--- Exercise ---
Give back, word for word, the lines in the listing below from the one holding "b0 => simp [Record.advance]" down to the one holding "be read. -/", both ends included.

--- Data records ---
/-! ### The advance is that of the record -/

/-- The decode core's advance is the one that R105 gives its record. -/
theorem decodeCore_adv {s : State} {i avail adv : Nat} {r : Record} (h : decodeCore s i avail = .ok (r, adv)) :
    adv = r.advance := by
  have sized : ∀ n, decodeSized s n i avail = .ok (r, adv) → adv = r.advance := fun n hs => by
    obtain ⟨-, rfl, rfl⟩ | ⟨-, rfl, w, -, ⟨x, -, rfl⟩ | ⟨-, rfl⟩⟩ := decodeSized_cases hs <;> rfl
  obtain ⟨b0, -, ⟨-, hp⟩ | ⟨-, hs⟩ | ⟨-, hs⟩⟩ := decodeCore_cases h
  · cases hp; rfl
  · exact sized .two hs
  · exact sized .four hs

/-- A form's meaning either ends the scan with a truncation or commits one record by its own advance. -/
theorem exec_commits {x : Instr} {s t : State} (h : exec x s = .next t) :
    (∃ need, t = raiseTruncated need s) ∨ ∃ r : Record, r.isTruncated = false ∧ t = commit r r.advance s := by
  rw [exec_eq_retire] at h
  obtain ⟨-, ⟨-, ht⟩ | ⟨-, w, -, ht⟩⟩ := retire_next h
  · exact .inl ⟨_, ht⟩
  · exact .inr ⟨.insn s.cursor x.length (BitVec.ofNat 32 w) x, rfl, ht⟩

/-- A step either ends the scan with a truncation or commits one record by its own advance. -/
theorem step_commits {s t : State} (h : step s = .next t) :
    (∃ need, t = raiseTruncated need s) ∨ ∃ r : Record, r.isTruncated = false ∧ t = commit r r.advance s := by
  obtain ⟨-, r, adv, hd, ⟨off, n, w, x, -, hx⟩ | ⟨off, n, w, rfl, ht⟩ | ⟨off, b0, -, ht⟩ | ⟨off, need, k, -, ht⟩⟩ :=
    step_cases h
  · exact exec_commits hx
  · exact .inr ⟨_, rfl, decodeCore_adv hd ▸ ht⟩
  · exact .inr ⟨.badLength s.cursor b0, rfl, ht⟩
  · exact .inl ⟨need, ht⟩

/-- Settles O38: a committed record moves the cursor by its advance, which is a numeral for each kind and length; a
truncation leaves the cursor and ends the scan. -/
theorem cursorAdvancesByRecord : Obligations.CursorAdvancesByRecord := by
  intro s t h
  obtain ⟨need, rfl⟩ | ⟨r, hr, rfl⟩ := step_commits h
  · refine ⟨.truncated s.cursor need (s.len - s.cursor), raiseTruncated_out _ _, ?_⟩
    simp [State.Final]
  · refine ⟨r, commit_out _ _ _, ?_⟩
    cases r with
    | insn off n w x => cases n <;> simp [Record.advance, InsnLen.bytes]
    | unknown off n w => cases n <;> simp [Record.advance, InsnLen.bytes]
    | badLength off b0 => simp [Record.advance]
    | truncated off need k => exact absurd hr (by simp [Record.isTruncated])

/-! ### The next step after an error -/

/-- Over a loaded buffer a word that is not truncated can be read. -/
theorem memRead_of_loaded {s : State} (hl : s.Loaded) {n : InsnLen} {i : Nat} (h : n.bytes ≤ s.len - i) :
    ∃ v, s.memRead i n.bytes = some v := by
  have hpos : 0 < n.bytes := n.bytes_pos
  exact memRead_isSome hl n.bytes i (by omega)

/-- Over a loaded buffer the core always answers once a length is classified. -/
theorem decodeSized_ok_of_loaded {s : State} (hl : s.Loaded) (n : InsnLen) (i : Nat) :
    ∃ p, decodeSized s n i (s.len - i) = .ok p := by
  unfold decodeSized
  by_cases ha : s.len - i < n.bytes
  · exact ⟨_, if_pos ha⟩
  · obtain ⟨v, hv⟩ := memRead_of_loaded hl (Nat.le_of_not_lt ha)
    simp only [if_neg ha, hv]
    cases routeWord n (BitVec.ofNat 32 v) <;> exact ⟨_, rfl⟩

/-- Over a loaded buffer the core answers a record at every offset below `len`. -/
theorem decodeCore_ok_of_loaded {s : State} (hl : s.Loaded) {i : Nat} (hi : i < s.len) :
    ∃ p, decodeCore s i (s.len - i) = .ok p := by
  obtain ⟨b0, hb⟩ := byteAt_of_loaded hl hi
  rw [decodeCore_of_byte _ hb]
  cases classify b0 with
  | len2 => exact decodeSized_ok_of_loaded hl .two i
  | len4 => exact decodeSized_ok_of_loaded hl .four i
  | bad => exact ⟨_, rfl⟩

/-- Over a loaded buffer every form's meaning gives a next state where a step is enabled. -/
theorem exec_next_of_loaded {s : State} (he : s.Enabled) (hl : s.Loaded) (x : Instr) : ∃ t, exec x s = .next t := by
  rw [exec_eq_retire]
  by_cases ha : s.avail < x.length.bytes
  · exact ⟨_, retire_truncated he ha⟩
  · obtain ⟨v, hv⟩ := memRead_of_loaded hl (Nat.le_of_not_lt ha)
    exact ⟨_, retire_of he (Nat.le_of_not_lt ha) hv⟩

/-- Over a loaded buffer every enabled step gives a next state. -/
theorem step_next_of_loaded {s : State} (he : s.Enabled) (hl : s.Loaded) : ∃ t, step s = .next t := by
  obtain ⟨⟨r, adv⟩, hd⟩ := decodeCore_ok_of_loaded hl he.2
  cases r with
  | insn off n w x => rw [step_of_insn he hd]; exact exec_next_of_loaded he hl x
  | unknown off n w => exact ⟨_, step_of_unknown he hd⟩
  | badLength off b0 => exact ⟨_, step_of_badLength he hd⟩
  | truncated off need k => exact ⟨_, step_of_truncated he hd⟩

theorem Record.advance_pos {r : Record} (h : r.isTruncated = false) : 0 < r.advance := by
  cases r with
  | insn off n w x => exact n.bytes_pos
  | unknown off n w => exact n.bytes_pos
  | badLength off b0 => exact Nat.two_pos
  | truncated off need k => simp [Record.isTruncated] at h

/-- In a running scan, committing a record keeps the step enabled as long as the cursor stays below `len`. -/
theorem commit_enabled {s : State} (hrun : s.status = .running) {r : Record} {n : Nat}
    (hlt : s.cursor + n < s.len) : (commit r n s).Enabled :=
  ⟨by rw [commit_status, if_neg hlt.not_ge, hrun], hlt⟩

/-- Settles O46: an error record other than a truncation is committed like any other, so the next step is enabled at the
advanced cursor, and over a loaded buffer it appends its own record there. -/
theorem errorsAreIsolated : Obligations.ErrorsAreIsolated := by
  intro s t r h hout _ htrunc
  obtain ⟨⟨hrun, -⟩, -⟩ := step_cases h
  obtain ⟨need, rfl⟩ | ⟨q, hq, rfl⟩ := step_commits h
  · rw [raiseTruncated_out] at hout
    exact absurd (List.singleton_inj.1 (List.append_cancel_left hout)).symm (htrunc _ _ _)
  · refine ⟨Nat.lt_add_of_pos_right (Record.advance_pos hq), fun hlt => ?_⟩
    have he : (commit q q.advance s).Enabled := commit_enabled hrun hlt
    refine ⟨he, fun hl => ?_⟩
    obtain ⟨u, hu⟩ := step_next_of_loaded he hl
    obtain ⟨p, hp, hoff⟩ := step_appends hu
    exact ⟨u, p, hu, hp, hoff⟩

end Machine

end Sys2Proof
end

section
/-! PROOFS. The step at a word that a router recognizes (40_decode_step.md R104), and the rules of `c.li` and `c.mv`
(41_compressed.md R121, R122). -/

namespace Sys2Proof.Machine

open Claims

/-! ### The step at a recognized word -/

theorem decodeSized_of_insn {s : State} {i avail : Nat} {n : InsnLen} {w : Word} {x : Instr} (ha : n.bytes ≤ avail)
    (hw : s.memRead i n.bytes = some w.toNat) (hr : routeWord n w = some x) :
    decodeSized s n i avail = .ok (.insn i n w x, n.bytes) := by
  rw [decodeSized, if_neg ha.not_gt, hw]
  simp only [BitVec.ofNat_toNat, BitVec.setWidth_eq, hr]

/-- A form completes with the word that stands at the cursor. -/
theorem exec_eq_afterInsn {s : State} {w : Word} {x : Instr} (he : s.Enabled)
    (hw : s.memRead s.cursor x.length.bytes = some w.toNat) : exec x s = .next (afterInsn x.length w x s) := by
  rw [exec_eq_retire, retire_of he (bytes_le_avail hw) hw, BitVec.ofNat_toNat, BitVec.setWidth_eq,
    commit_eq_after he.1, afterInsn]

/-- A word that the router of its length recognizes emits its form wherever it stands. -/
theorem emitsForm_of_routeWord {w : Word} {x : Instr} (hc : classify (w.setWidth 8) = classOf x.length)
    (hr : routeWord x.length w = some x) : EmitsForm x.length w x := by
  intro s he hw
  have hd : decodeCore s s.cursor s.avail = .ok (.insn s.cursor x.length w x, x.length.bytes) := by
    rw [decodeCore_eq_decodeSized hw hc, decodeSized_of_insn (bytes_le_avail hw) hw hr]
  rw [step_of_insn he hd, exec_eq_afterInsn he hw]

/-! ### The step at a compressed word -/

theorem length_of_decodeC {w : Half} {x : Instr} (h : decodeC w = some x) : x.length = .two := by
  obtain ⟨-, rfl⟩ | ⟨-, rfl⟩ | ⟨-, rfl⟩ := decodeC_inv h <;> rfl

/-- The compressed forms stand in op 01 and op 10 only. -/
theorem op_ne_11_of_decodeC {w : Half} {x : Instr} (h : decodeC w = some x) : w.extractLsb' 0 2 ≠ 0b11#2 := by
  obtain ⟨hm, -⟩ | ⟨hm, -⟩ | ⟨hm, -⟩ := decodeC_inv h
  · simp [(matchesCAddi_iff.1 hm).1]
  · simp [(matchesCLi_iff.1 hm).1]
  · simp [(matchesCMv_iff.1 hm).1]

theorem emitsForm_of_decodeC {w : Half} {x : Instr} (h : decodeC w = some x) :
    EmitsForm .two (w.setWidth 32) x := by
  have hlen : x.length = .two := length_of_decodeC h
  rw [← hlen]
  apply emitsForm_of_routeWord
  · rw [hlen]; exact classify_low_byte_of_half (op_ne_11_of_decodeC h)
  · rw [hlen, routeWord_two_setWidth, h]

theorem emitsUnknown_of_decodeC {w : Half} (hop : w.extractLsb' 0 2 ≠ 0b11#2) (h : decodeC w = none) :
    EmitsUnknown .two (w.setWidth 32) :=
  emitsUnknown_of_routeWord (classify_low_byte_of_half hop) (by rw [routeWord_two_setWidth, h])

--- Task answer ---
    | badLength off b0 => simp [Record.advance]
    | truncated off need k => exact absurd hr (by simp [Record.isTruncated])

/-! ### The next step after an error -/

/-- Over a loaded buffer a word that is not truncated can be read. -/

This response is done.